Exercise brief - Each line in the listing below that contains "after" should be returned.

Provided data -
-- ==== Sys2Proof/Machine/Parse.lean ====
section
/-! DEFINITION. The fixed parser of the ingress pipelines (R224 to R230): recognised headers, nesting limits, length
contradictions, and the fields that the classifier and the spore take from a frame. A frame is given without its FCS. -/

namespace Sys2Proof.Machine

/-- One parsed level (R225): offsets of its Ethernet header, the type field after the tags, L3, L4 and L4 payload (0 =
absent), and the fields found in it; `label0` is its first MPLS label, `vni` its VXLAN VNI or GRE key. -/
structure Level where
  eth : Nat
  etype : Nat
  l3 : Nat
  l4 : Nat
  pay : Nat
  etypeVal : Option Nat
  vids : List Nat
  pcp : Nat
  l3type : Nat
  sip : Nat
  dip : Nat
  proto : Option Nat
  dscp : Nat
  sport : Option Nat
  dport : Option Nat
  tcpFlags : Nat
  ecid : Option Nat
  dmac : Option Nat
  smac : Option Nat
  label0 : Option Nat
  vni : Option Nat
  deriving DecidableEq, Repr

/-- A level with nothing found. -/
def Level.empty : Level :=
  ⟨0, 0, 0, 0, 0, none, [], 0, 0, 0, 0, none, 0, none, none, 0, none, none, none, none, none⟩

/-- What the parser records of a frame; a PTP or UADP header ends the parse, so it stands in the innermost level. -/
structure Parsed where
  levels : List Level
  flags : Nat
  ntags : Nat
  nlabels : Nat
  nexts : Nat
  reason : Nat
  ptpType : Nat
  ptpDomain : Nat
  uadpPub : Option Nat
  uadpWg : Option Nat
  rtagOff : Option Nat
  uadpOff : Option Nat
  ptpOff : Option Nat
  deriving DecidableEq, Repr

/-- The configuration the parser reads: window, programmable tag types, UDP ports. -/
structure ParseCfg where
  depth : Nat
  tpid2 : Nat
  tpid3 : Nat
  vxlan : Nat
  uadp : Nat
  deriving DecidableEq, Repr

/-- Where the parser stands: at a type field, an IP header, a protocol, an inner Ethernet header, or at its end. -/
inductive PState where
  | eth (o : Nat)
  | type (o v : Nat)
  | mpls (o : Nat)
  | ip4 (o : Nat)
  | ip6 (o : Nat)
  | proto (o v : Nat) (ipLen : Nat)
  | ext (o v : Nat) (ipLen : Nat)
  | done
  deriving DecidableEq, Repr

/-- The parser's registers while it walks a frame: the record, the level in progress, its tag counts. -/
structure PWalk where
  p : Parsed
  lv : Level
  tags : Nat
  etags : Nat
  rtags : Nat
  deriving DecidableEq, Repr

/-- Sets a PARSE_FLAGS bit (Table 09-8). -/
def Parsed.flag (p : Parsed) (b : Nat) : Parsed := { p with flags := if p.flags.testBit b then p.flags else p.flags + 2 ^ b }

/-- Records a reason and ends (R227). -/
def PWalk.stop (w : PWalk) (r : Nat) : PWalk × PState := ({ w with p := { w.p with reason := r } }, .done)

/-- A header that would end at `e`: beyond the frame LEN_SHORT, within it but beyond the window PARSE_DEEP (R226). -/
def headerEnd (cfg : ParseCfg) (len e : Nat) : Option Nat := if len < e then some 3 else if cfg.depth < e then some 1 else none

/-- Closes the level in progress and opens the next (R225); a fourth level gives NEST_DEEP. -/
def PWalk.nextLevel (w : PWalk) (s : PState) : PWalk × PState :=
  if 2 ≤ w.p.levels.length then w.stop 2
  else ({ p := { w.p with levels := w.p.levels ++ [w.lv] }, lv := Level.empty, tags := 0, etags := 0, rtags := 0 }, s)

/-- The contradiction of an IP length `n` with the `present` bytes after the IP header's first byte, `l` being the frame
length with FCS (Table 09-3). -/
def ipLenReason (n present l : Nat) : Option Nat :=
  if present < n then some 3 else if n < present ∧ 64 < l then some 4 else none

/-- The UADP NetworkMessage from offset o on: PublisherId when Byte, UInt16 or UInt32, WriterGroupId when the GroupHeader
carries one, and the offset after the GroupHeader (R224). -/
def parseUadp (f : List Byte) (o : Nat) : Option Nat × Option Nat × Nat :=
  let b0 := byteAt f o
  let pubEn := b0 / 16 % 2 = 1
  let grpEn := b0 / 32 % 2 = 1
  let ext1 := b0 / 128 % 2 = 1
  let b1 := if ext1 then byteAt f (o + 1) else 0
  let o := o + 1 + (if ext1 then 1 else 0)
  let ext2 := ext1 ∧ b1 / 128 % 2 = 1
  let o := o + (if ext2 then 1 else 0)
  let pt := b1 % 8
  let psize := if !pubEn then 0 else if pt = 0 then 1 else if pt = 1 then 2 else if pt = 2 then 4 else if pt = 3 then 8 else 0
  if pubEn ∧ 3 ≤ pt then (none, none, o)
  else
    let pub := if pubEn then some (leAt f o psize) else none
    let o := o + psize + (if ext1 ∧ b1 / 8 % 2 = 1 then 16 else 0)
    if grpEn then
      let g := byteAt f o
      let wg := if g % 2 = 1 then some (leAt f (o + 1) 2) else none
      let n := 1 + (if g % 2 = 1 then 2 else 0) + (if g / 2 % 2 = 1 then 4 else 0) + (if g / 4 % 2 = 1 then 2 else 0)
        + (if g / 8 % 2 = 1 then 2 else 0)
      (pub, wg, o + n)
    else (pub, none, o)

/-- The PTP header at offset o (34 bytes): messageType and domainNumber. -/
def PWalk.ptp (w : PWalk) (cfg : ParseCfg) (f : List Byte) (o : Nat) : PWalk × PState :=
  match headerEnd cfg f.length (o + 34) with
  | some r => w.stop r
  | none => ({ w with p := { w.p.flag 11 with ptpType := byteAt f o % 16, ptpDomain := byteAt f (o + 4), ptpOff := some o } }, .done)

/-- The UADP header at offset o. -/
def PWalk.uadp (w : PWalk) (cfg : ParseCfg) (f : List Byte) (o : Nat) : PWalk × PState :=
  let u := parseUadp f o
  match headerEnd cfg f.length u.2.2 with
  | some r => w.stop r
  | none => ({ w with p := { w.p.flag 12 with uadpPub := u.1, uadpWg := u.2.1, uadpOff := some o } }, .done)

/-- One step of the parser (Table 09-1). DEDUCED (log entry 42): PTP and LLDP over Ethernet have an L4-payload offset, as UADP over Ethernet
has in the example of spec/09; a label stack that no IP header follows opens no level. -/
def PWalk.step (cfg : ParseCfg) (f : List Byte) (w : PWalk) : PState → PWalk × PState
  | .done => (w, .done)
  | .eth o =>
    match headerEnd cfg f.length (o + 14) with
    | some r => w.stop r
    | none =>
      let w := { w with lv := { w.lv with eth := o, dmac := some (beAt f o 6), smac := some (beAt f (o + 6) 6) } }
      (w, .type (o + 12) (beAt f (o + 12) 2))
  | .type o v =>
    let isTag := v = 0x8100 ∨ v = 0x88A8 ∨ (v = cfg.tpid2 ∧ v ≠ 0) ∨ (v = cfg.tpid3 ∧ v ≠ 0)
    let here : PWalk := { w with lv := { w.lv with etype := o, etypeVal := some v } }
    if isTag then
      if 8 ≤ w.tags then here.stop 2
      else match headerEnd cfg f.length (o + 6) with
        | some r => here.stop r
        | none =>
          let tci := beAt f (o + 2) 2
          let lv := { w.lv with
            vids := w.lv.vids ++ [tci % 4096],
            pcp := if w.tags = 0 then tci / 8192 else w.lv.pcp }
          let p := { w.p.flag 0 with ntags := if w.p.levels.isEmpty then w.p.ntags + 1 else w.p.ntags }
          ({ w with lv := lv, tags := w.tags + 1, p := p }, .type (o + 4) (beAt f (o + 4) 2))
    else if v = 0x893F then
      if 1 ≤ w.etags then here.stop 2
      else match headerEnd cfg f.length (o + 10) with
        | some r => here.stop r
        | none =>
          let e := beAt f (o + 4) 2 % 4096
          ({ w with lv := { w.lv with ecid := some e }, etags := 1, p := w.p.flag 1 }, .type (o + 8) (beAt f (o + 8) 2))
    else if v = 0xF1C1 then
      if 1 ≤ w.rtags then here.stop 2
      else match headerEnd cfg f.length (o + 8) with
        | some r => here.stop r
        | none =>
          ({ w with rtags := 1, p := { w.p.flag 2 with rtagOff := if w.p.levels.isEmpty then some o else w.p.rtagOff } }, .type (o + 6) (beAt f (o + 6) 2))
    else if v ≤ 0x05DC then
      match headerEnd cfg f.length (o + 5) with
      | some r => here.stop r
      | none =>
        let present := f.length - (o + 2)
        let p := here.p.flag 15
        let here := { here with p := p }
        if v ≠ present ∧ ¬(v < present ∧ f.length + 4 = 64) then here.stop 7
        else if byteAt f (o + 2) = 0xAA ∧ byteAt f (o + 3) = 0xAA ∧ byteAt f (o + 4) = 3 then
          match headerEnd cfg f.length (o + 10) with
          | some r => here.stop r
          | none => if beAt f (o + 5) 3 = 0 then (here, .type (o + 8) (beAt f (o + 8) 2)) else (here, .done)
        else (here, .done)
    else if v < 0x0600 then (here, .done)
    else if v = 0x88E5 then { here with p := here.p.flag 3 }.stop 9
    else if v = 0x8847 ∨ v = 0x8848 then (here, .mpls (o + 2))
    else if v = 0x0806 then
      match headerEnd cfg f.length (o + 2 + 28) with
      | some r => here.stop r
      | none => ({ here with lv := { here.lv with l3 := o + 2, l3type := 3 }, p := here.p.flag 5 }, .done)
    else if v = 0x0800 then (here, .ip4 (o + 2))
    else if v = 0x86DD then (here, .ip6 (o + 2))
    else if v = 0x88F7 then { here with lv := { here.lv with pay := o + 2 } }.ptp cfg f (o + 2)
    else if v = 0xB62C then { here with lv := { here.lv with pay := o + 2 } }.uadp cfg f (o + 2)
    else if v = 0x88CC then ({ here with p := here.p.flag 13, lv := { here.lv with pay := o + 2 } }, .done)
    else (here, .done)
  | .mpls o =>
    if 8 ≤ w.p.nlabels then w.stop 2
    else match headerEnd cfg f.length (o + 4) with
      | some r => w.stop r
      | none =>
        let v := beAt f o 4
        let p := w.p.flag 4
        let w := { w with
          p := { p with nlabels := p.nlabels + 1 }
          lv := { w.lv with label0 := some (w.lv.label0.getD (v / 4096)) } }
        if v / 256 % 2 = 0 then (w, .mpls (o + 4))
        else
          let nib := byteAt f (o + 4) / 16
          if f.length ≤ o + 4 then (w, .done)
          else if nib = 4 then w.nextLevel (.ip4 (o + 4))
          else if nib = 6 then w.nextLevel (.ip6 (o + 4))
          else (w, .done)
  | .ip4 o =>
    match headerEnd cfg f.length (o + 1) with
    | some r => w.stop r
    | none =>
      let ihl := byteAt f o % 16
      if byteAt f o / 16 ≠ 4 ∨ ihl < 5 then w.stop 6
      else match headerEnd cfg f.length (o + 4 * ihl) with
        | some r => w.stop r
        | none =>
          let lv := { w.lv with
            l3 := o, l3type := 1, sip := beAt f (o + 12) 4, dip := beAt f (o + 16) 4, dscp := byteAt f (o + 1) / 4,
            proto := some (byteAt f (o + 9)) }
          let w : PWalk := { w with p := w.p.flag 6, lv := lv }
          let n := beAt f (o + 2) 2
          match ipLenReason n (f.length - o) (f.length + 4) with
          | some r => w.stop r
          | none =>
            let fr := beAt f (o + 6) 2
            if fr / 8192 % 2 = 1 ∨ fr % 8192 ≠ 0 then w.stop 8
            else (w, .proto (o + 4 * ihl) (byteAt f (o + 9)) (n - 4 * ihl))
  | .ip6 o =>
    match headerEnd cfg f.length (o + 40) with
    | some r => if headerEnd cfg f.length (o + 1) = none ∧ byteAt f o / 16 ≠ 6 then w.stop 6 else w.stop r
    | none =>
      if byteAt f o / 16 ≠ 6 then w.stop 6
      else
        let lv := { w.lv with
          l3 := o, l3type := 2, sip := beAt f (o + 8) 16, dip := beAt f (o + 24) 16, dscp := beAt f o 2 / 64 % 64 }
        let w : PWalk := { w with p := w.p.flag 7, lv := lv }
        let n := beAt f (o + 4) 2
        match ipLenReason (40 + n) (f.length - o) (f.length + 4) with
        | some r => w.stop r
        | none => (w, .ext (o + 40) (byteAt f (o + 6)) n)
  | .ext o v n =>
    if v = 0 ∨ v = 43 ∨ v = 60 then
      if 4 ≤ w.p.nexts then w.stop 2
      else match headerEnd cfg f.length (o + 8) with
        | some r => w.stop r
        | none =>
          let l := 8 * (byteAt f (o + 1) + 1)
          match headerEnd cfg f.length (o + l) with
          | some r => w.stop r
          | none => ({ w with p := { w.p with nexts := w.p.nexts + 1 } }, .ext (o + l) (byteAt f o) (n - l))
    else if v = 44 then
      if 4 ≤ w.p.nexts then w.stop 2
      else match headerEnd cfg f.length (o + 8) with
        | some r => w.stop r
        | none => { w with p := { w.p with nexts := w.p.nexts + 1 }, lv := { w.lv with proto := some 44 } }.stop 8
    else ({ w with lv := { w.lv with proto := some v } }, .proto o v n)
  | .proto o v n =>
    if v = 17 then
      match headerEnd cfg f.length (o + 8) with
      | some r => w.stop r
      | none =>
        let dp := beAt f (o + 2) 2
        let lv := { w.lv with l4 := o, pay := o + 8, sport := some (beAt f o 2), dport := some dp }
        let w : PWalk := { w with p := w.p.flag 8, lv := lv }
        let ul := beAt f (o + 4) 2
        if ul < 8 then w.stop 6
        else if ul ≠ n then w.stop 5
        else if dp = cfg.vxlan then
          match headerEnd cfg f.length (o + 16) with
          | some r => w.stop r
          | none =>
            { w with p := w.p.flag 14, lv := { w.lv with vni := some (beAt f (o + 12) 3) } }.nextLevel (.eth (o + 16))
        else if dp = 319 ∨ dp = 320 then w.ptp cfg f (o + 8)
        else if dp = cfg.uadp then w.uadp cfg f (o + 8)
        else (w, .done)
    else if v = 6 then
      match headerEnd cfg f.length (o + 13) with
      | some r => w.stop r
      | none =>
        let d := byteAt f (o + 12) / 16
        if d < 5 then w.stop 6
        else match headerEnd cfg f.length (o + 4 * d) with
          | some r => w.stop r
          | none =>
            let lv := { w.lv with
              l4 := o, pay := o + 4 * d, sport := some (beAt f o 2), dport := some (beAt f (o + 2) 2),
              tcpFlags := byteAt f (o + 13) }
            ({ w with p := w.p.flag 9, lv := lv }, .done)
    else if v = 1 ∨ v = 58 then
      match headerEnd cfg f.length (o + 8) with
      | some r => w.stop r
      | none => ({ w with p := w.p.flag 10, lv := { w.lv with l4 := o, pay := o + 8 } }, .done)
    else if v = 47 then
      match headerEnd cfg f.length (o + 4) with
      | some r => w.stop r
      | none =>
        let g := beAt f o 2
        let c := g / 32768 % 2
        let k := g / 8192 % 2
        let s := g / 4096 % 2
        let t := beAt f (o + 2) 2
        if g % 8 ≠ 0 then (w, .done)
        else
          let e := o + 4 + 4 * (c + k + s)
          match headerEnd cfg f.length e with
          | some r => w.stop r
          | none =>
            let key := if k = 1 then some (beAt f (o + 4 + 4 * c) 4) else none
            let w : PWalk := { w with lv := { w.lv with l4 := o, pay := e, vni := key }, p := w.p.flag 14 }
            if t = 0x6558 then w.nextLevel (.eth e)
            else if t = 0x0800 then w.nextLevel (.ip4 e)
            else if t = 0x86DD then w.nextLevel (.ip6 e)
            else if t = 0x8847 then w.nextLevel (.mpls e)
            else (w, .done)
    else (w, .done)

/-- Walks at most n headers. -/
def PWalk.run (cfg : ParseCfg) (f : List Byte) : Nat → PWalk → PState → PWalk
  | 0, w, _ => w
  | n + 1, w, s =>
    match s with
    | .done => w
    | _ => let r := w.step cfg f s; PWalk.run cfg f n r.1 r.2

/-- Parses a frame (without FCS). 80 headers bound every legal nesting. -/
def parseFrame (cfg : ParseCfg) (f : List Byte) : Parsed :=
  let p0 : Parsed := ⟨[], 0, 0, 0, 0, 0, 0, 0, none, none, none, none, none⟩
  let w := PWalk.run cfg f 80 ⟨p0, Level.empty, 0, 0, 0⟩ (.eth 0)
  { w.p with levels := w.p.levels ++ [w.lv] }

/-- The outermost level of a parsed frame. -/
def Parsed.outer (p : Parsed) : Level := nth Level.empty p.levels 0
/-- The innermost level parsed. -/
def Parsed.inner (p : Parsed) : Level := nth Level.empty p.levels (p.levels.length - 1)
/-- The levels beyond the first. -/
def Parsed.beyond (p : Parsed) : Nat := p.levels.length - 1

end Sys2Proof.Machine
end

Task solution -
/-- One parsed level (R225): offsets of its Ethernet header, the type field after the tags, L3, L4 and L4 payload (0 =
/-- The contradiction of an IP length `n` with the `present` bytes after the IP header's first byte, `l` being the frame
carries one, and the offset after the GroupHeader (R224). -/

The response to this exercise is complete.